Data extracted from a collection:

/-- Fragments per track of a zone (R338). -/
def zoneFpt (z : ZoneRec) : Nat := (z.spt - 2) / max z.frag 1

/-- Bands of an actuator. -/
def bandCount (t : ZoneTable) : Nat := ((List.range t.zones.length).map (zoneBands t)).sum

/-- Zone of a band, and the band's number within it (R339). -/
def bandZone (t : ZoneTable) : Nat → Nat → Nat → Nat × Nat
  | 0, z, b => (z, b)
  | fuel + 1, z, b => if b < zoneBands t z then (z, b) else bandZone t fuel (z + 1) (b - zoneBands t z)

/-- First cylinder of a band (R338, R339): a zone's first two cylinders are never part of one. -/
def bandFirstCyl (t : ZoneTable) (b : Nat) : Nat :=
  let (z, i) := bandZone t t.zones.length 0 b
  (t.zones.getD z {}).cylStart + 2 + i * t.bandCyl

/-- Position of a sector slot: cylinder, head, slot of the track. -/
def sectorPos (cyl head slot : Nat) : Nat := (cyl * 16 + head) * 1024 + slot

/-- Zone record of disk segment `seg` (R268). -/
def segZone (s : State) (seg : Nat) : Option ZoneRec :=
  (diskTable s).bind fun t => t.zones[(bandZone t t.zones.length 0 (seg / 2)).1]?

/-- Number of segments of a medium. -/
def segCount (s : State) (disk : Bool) : Nat :=
  if disk then 2 * (match diskTable s with | some t => bandCount t | none => 0)
  else match poolProfile s with | some p => 1024 * p.luns | none => 0

/-- STRIP_UNITS of a segment (R269). -/
def segSu (s : State) (disk : Bool) (seg : Nat) : Nat :=
  if disk then (match segZone s seg with | some z => z.frag | none => 1)
  else match poolProfile s with | some p => p.stripUnits | none => 1

/-- Stripes of a segment: page sets, or band track fragments. -/
def segStripes (s : State) (disk : Bool) (seg : Nat) : Nat :=
  if disk then
    match diskTable s, segZone s seg with
    | some t, some z => t.bandCyl * t.heads * zoneFpt z
    | _, _ => 0
  else match poolProfile s with | some p => p.psets | none => 0

/-- Is the member mask of the old geometry in force for a segment that opens at an index (R285)? -/
def geomMask (s : State) (disk : Bool) (seg : Nat) : Nat :=
  let now := if disk then fget s UDC_DMEMB_MEMB else fget s UDC_FMEMB_MASK
  match s.udc.reshape with
  | some r => if r.disk == disk && r.commit ≤ seg then r.oldMask else now
  | none => now

/-- Geometry identifier a segment that opens at an index takes. -/
def geomId (s : State) (disk : Bool) (seg : Nat) : Nat :=
  let now := if disk then s.udc.dgeom else s.udc.fgeom
  match s.udc.reshape with
  | some r => if r.disk == disk && r.commit ≤ seg then now - 1 else now
  | none => now

/-- Is a member in service for a segment (R248)? -/
def memberServes (s : State) (disk : Bool) (seg m : Nat) : Bool :=
  if disk then (if seg % 2 = 0 then fbit s UDC_DINSV_ACT_A m else fbit s UDC_DINSV_ACT_B m)
  else fbit s UDC_FINSV_MASK m && lunOk s m (seg / 1024)

/-- Members that take a strip in a segment that opens now. -/
def segMembers (s : State) (disk : Bool) (seg : Nat) : List Nat :=
  (maskBits 32 (geomMask s disk seg)).filter (memberServes s disk seg)

/-- Narrow limit: 6+2 on flash, 4+2 on disk (R248). -/
def narrowLimit (disk : Bool) : Nat := if disk then 6 else 8

/-- Width a segment opened now would take, for side A or LUN 0. -/
def widthNow (s : State) (disk : Bool) : Nat :=
  if disk then max (segMembers s true 0).length (segMembers s true 1).length
  else (maskBits 32 (fget s UDC_FMEMB_MASK % 2 ^ 32)).countP fun c => fbit s UDC_FINSV_MASK c

/-- Segment record, by medium. -/
def segKey (disk : Bool) (seg : Nat) : Nat := 2 * seg + b2n disk

def getSeg (s : State) (disk : Bool) (seg : Nat) : SegRec := tget {} s.udc.segs (segKey disk seg)

/-- One more location record (R287). -/
def logRecord (s : State) (n : Nat := 1) : State :=
  modUdc s fun u => { u with log := u.log + n, unsaved := u.unsaved + n }

/-- Records the location log holds. -/
def logSize (s : State) : Nat := (image s).memory.maplogMi * 2 ^ 20

/-- R288: while the log is full, changes that need a record wait. -/
def logFull (s : State) : Bool := logSize s ≤ s.udc.log

def modSeg (s : State) (disk : Bool) (seg : Nat) (f : SegRec → SegRec) : State :=
  logRecord (modUdc s fun u => { u with segs := tmod {} u.segs (segKey disk seg) f })

def stripeKey (disk : Bool) (seg stripe : Nat) : Nat := (seg * 8192 + stripe) * 2 + b2n disk

def getStripe (s : State) (disk : Bool) (seg stripe : Nat) : StripeRec :=
  tget {} s.nv.pools.stripes (stripeKey disk seg stripe)

def modStripe (s : State) (disk : Bool) (seg stripe : Nat) (f : StripeRec → StripeRec) : State :=
  modPools s fun p => { p with stripes := tmod {} p.stripes (stripeKey disk seg stripe) f }

/-- Is a segment free: never opened, or erased, and past the formatting of R252? -/
def segFree (s : State) (disk : Bool) (seg : Nat) : Bool :=
  seg < segCount s disk && (getSeg s disk seg).state == 0 && (disk || seg < s.udc.formatNext)

/-- Free segments of a medium (R277). -/
def freeCount (s : State) (disk : Bool) : Nat :=
  let total := if disk then segCount s true else min (segCount s false) s.udc.formatNext
  total - (s.udc.segs.filter fun e => e.1 % 2 == b2n disk && e.2.state != 0 && e.1 / 2 < total).length

/-- Segments kept for garbage collection, rebuild and reshape (R277). -/
def reserveSegs (disk : Bool) : Nat := if disk then 2 else 8

/-- Does a head write to disk, and may it open the reserve (Table 09-6)? -/
def headDisk (h : Nat) : Bool := 3 ≤ h
def headReserve (h : Nat) : Bool := h == 2 || h == 5

/-! ## The mapping (R253 to R257) -/

def granKey (t n g : Nat) : Nat := (t % 1024 * 16 + n % 16) * 2 ^ 52 + g

def getGran (s : State) (t n g : Nat) : GranEntry := tget {} s.udc.gran (granKey t n g)

def getExt (s : State) (t n x : Nat) : Extent := tget {} s.udc.ext (granKey t n x)

def setGran (s : State) (t n g : Nat) (e : GranEntry) : State :=
  logRecord (modUdc s fun u => { u with gran := tset {} u.gran (granKey t n g) e })

def setExt (s : State) (t n x : Nat) (e : Extent) : State :=
  logRecord (modUdc s fun u => { u with ext := tset {} u.ext (granKey t n x) e })

/-- 16-bit little-endian field of a unit's data at a byte offset. -/
def unitField (u off n : Nat) : Nat := u / 2 ^ (8 * off) % 2 ^ (8 * n)

/-- Where linear unit `u` of a segment lies, counted from the start of stripe `k`: an extent's units run on from one
stripe into the next (DEDUCED from R270 and R282). -/
def unitPlace (s : State) (disk : Bool) (seg k u : Nat) : Nat × Nat :=
  let n := (getStripe s disk seg k).data.length
  if n = 0 || u < n then (k, u) else (k + u / n, u % n)

/-- The stored unit. -/
def storedUnit (s : State) (disk : Bool) (seg k u : Nat) : Nat :=
  let p := unitPlace s disk seg k u
  (getStripe s disk seg p.1).data.getD p.2 0

/-- Directory entry of granule `j` of a disk extent (R282). -/
def dirEntry (s : State) (x : Extent) (j : Nat) : Nat := unitField (storedUnit s true x.seg x.stripe x.unit) (2 * j) 2

/-- Disk location of granule `j` of a disk extent as an entry: kind ZERO where the directory says so; `slot` 1 marks
the location as a disk one. -/
def diskEntry (s : State) (x : Extent) (j : Nat) : GranEntry :=
  if x.dir then
    let d := dirEntry s x j
    if d = 0xFFFF then {}
    else { kind := 1, clen := d % 4, seg := x.seg, stripe := x.stripe, unit := x.unit + d / 4 % 512, slot := 1 }
  else { kind := 1, seg := x.seg, stripe := x.stripe, unit := x.unit + 4 * j, slot := 1 }

/-- The override of a granule of an extent. -/
def Extent.override (x : Extent) (j : Nat) : Option GranEntry :=
  (x.ovr.find? (·.1 == j)).map (·.2.2)

/-- GEN as the unit's metadata carries it (Table 09-5). -/
def metaGen (u : Nat) : Nat := unitField u (4096 + 2) 2 / 16

/-- R257: the entry that locates a granule. -/
def entryOf (s : State) (t n pool g : Nat) : GranEntry :=
  if pool = 0 then getGran s t n g
  else
    let x := getExt s t n (g / 64)
    match x.override (g % 64) with
    | some e => e
    | none =>
      match x.kind with
      | 0 => {}
      | 2 => getGran s t n g
      | _ =>
        let e := diskEntry s x (g % 64)
        if e.kind = 0 then e else { e with gen := metaGen (storedUnit s true e.seg e.stripe e.unit) }

/-- Flash-resident hybrid data in 4 KiB blocks, and whether one more extent fits the share (R283). -/
def hybridFlash (s : State) : Nat := 256 * (s.udc.ext.filter fun e => e.2.kind == 2).length

def shareHasRoom (s : State) : Bool := hybridFlash s + 256 ≤ (image s).pools.hybFlash

/-- Put an entry where a granule's entry lies: the granule table, a flash-resident extent's block, or an override; a
write to a ZERO hybrid extent decides its residence (R283). -/
def setEntry (s : State) (t n pool g : Nat) (e : GranEntry) : State :=
  if pool = 0 then setGran s t n g e
  else
    let x := getExt s t n (g / 64)
    if x.kind = 2 then setGran s t n g e
    else if pool = 2 && x.kind = 0 && x.ovr.isEmpty && shareHasRoom s then
      setGran (setExt s t n (g / 64) { x with kind := 2, gen := (x.gen + 1) % 65536 }) t n g e
    else
      let order := match x.ovr.find? (·.1 == g % 64) with | some o => o.2.1 | none => s.udc.age
      setExt (modUdc s fun u => { u with age := u.age + 1 }) t n (g / 64)
        { x with gen := (x.gen + 1) % 65536, ovr := tset (0, {}) x.ovr (g % 64) (order, e) }

/-- Override records in use, and whether one is free (R255). -/
def ovrUsed (s : State) : Nat := (s.udc.ext.map fun e => e.2.ovr.length).sum

def ovrSize (s : State) : Nat := ((image s).pools.wlog * 4 + (image s).memory.dirtyMax * 1024) / 16

/-- R271: do two entries agree in KIND, GEN and LOC? -/
def sameLoc (a b : GranEntry) : Bool :=
  a.kind == b.kind && a.gen == b.gen && a.seg == b.seg && a.stripe == b.stripe && a.unit == b.unit && a.slot == b.slot

/-! ## LOST granules (R259) -/

/-- Mark a granule LOST: code 0x0A06, source 0xA01, UDC_LOST. -/
def markLost (s : State) (id : GranId) (pool : Nat) : State :=
  let e := entryOf s id.tenant id.ns pool id.gran
  if e.kind = 3 then s
  else
    let data := id.tenant % 1024 + id.ns % 16 * 1024 + id.gran % 2 ^ 18 * 16384
    let s := setEntry s id.tenant id.ns pool id.gran { kind := 3, gen := e.gen }
    let s := modPools s fun p => { p with lost := p.lost + 1 }
    raise (dmkSend s 0x0A06 data) 0xA01 data

/-! ## The write buffer (R263 to R265) -/

def getSlot (s : State) (i : Nat) : Slot := tget {} s.udc.slots i

def modSlot (s : State) (i : Nat) (f : Slot → Slot) : State :=
  modUdc s fun u => { u with slots := tmod {} u.slots i f }

/-- Slots of the local area, and of the second area. -/
def localSlots (s : State) : Nat := (image s).memory.dirtyMax * 64
def secondSlots (s : State) : Nat := (image s).memory.secondMax * 64

/-- Slots reserved, dirty or destaging. -/
def slotsUsed (s : State) : Nat := s.udc.slots.length

/-- Mirror-in copies held as orphans. -/
def orphanCount (s : State) : Nat := (s.ozp.orphans.map fun o => o.records.length).sum

/-- R265: the effective dirty limit in slots and the term that sets it. -/
def dirtyLimit (s : State) : Nat × Nat :=
  let a := (localSlots s, 0)
  let e := fget s BLS_LIMIT_SLOTS
  let a := if e < a.1 then (e, 1) else a
  let f := secondSlots s - orphanCount s
  let a := if 0 < orphanCount s && f < a.1 then (f, 2) else a
  match s.udc.dramSlots with
  | some d => if d < a.1 then (d, 3) else a
  | none => a

/-- Below GC_URGENT: host writes that need the medium wait (R277). -/
def urgent (s : State) (disk : Bool) : Bool :=
  0 < segCount s disk && freeCount s disk * 100 < (image s).pools.gcUrgent * segCount s disk

/-- May Admission reserve `k` slots (R265)? -/
def slotsRoom (s : State) (k : Nat) : Bool := slotsUsed s + k ≤ (dirtyLimit s).1

/-- `k` free slots, lowest first. -/
def freeSlots (s : State) (k : Nat) : List Nat :=
  ((List.range (slotsUsed s + k)).filter fun i => (getSlot s i).state == 0).take k

/-- Reserve `k` slots for a command. -/
def reserveSlots (s : State) (seq k : Nat) : List Nat × State :=
  let is := freeSlots s k
  (is, is.foldl (fun s i => modSlot s i fun _ => { state := 1, owner := seq + 1 }) s)

def freeSlot (s : State) (i : Nat) : State := modSlot s i fun _ => {}
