/-- HEARTBEAT_SEND (R466): every 2 µs while the link is up. -/
def execHeartbeatSend (p : Nat) (s : State) : Host.Outcome State Fault Refusal :=
  if p < 2 && ozUp s p then .next (sendHeartbeat s p) else .next s

/-- HEARTBEAT (R466, R468, R470, R472, R478): NAK makes the sender resend what is not acknowledged, LEAVE (v2) takes the
link down, GRANT may raise OZP_OUT. -/
def execHeartbeat (p ack glbState grant : Nat) (nak leave : Bool) (s : State) : Host.Outcome State Fault Refusal :=
  if 2 ≤ p || !ozUp s p then .next s
  else
    let s := modOz s p fun x => { x with lastNs := s.tb.ns, peerState := glbState, unacked := dropAcked x.unacked ack }
    let s := if nak then
        (ozPort s p).unacked.foldl (fun s u => emit s u.2.2) (fbump s OZP_CNT0_REPLAY)
      else s
    let s := if p = 0 then fset s OZP_OUT_SLOTS (max (fget s OZP_OUT_SLOTS) grant) else s
    let s := ozFlush (ozPort s p).waiting.length s p
    .next (if leave && fget s (ozVerF p) == 2 then linkDownOz s p else s)

/-- CAP (R469, R472): the link is judged from both CAPs; its version, or why there is none, is shown. -/
def execCap (p : Nat) (h : OzHdr) (c : CapFrame) (s : State) : Host.Outcome State Fault Refusal :=
  let (ok, s) := ozTake s p h
  match ok, ringDeclared s with
  | true, some r =>
    let s := modOz s p fun x => { x with peer := some c, fails := 0 }
    let s := fset (fset s (Fld.mk (OZP_PEER0_LO_UID.off + 8 * p) 0 32) c.uid) (Fld.mk (OZP_PEER0_HI_UID.off + 8 * p) 0 32)
      (c.uid / 2 ^ 32)
    let common := fun (v : Nat) => c.versions / 2 ^ v % 2 == 1 && r.versions / 2 ^ v % 2 == 1
    let ver := if common 2 then 2 else if common 1 then 1 else 0
    let why := if ver = 0 then some 0 else if c.ringId ≠ r.ringId then some 1
      else if c.uid = Config.otpUid.toNat then some 2 else none
    match why with
    | some w => .next (raise (dmkSend (fset (fset (fset s (ozStateF p) 4) (ozVerF p) 0) (ozWhyF p) w) 0x0A84 0) 0xA84)
    | none =>
      let s := fset (fset s (ozStateF p) 3) (ozVerF p) ver
      .next (if p = 1 then fset s OZP_IN_SLOTS (min c.dirty (grantable s)) else fset s OZP_OUT_SLOTS c.grant)
  | _, _ => .next s

/-- CAP_RESEND (R469): every 100 ms until the exchange is complete. -/
def execCapResend (p : Nat) (s : State) : Host.Outcome State Fault Refusal :=
  if p < 2 && (ozPort s p).locked && !ozUp s p then .next (sendCap s p) else .next s
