/-- Seal the open stripes that hold data of the namespaces concerned: their rest is padded. -/
def sealConcerned (s : State) (t n : Nat) (all : Bool) : State :=
  let holds := fun (o : OpenStripe) => o.parts.any fun p => concerned t n all p.id.tenant p.id.ns
  modUdc s fun u => { u with open_ := u.open_.map fun o => if holds o then o.pad else o }

/-- FLUSH: the stripes concerned are sealed at once; it ends when nothing with a lower SEQ is left in the write buffer. -/
def execFlush (seq : Nat) (s : State) : Host.Outcome State Fault Refusal :=
  match running s seq 0 with
  | none => .next s
  | some c =>
    let all := c.sqe.cdw % 2 == 1
    let s := sealConcerned s c.tenant c.sqe.nsid all
    .next (if flushPending s c.tenant c.sqe.nsid all seq then s else setDone s seq 0)

end Sys2Proof.Machine
end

_WHAT TO WORK ON:_ From the entries, copy out each line containing the word "raise".

_EXPECTED ANSWER:_
    raise (dmkSend s 0x0A06 data) 0xA01 data
link down, GRANT may raise OZP_OUT. -/
    | some w => .next (raise (dmkSend (fset (fset (fset s (ozStateF p) 4) (ozVerF p) 0) (ozWhyF p) w) 0x0A84 0) 0xA84)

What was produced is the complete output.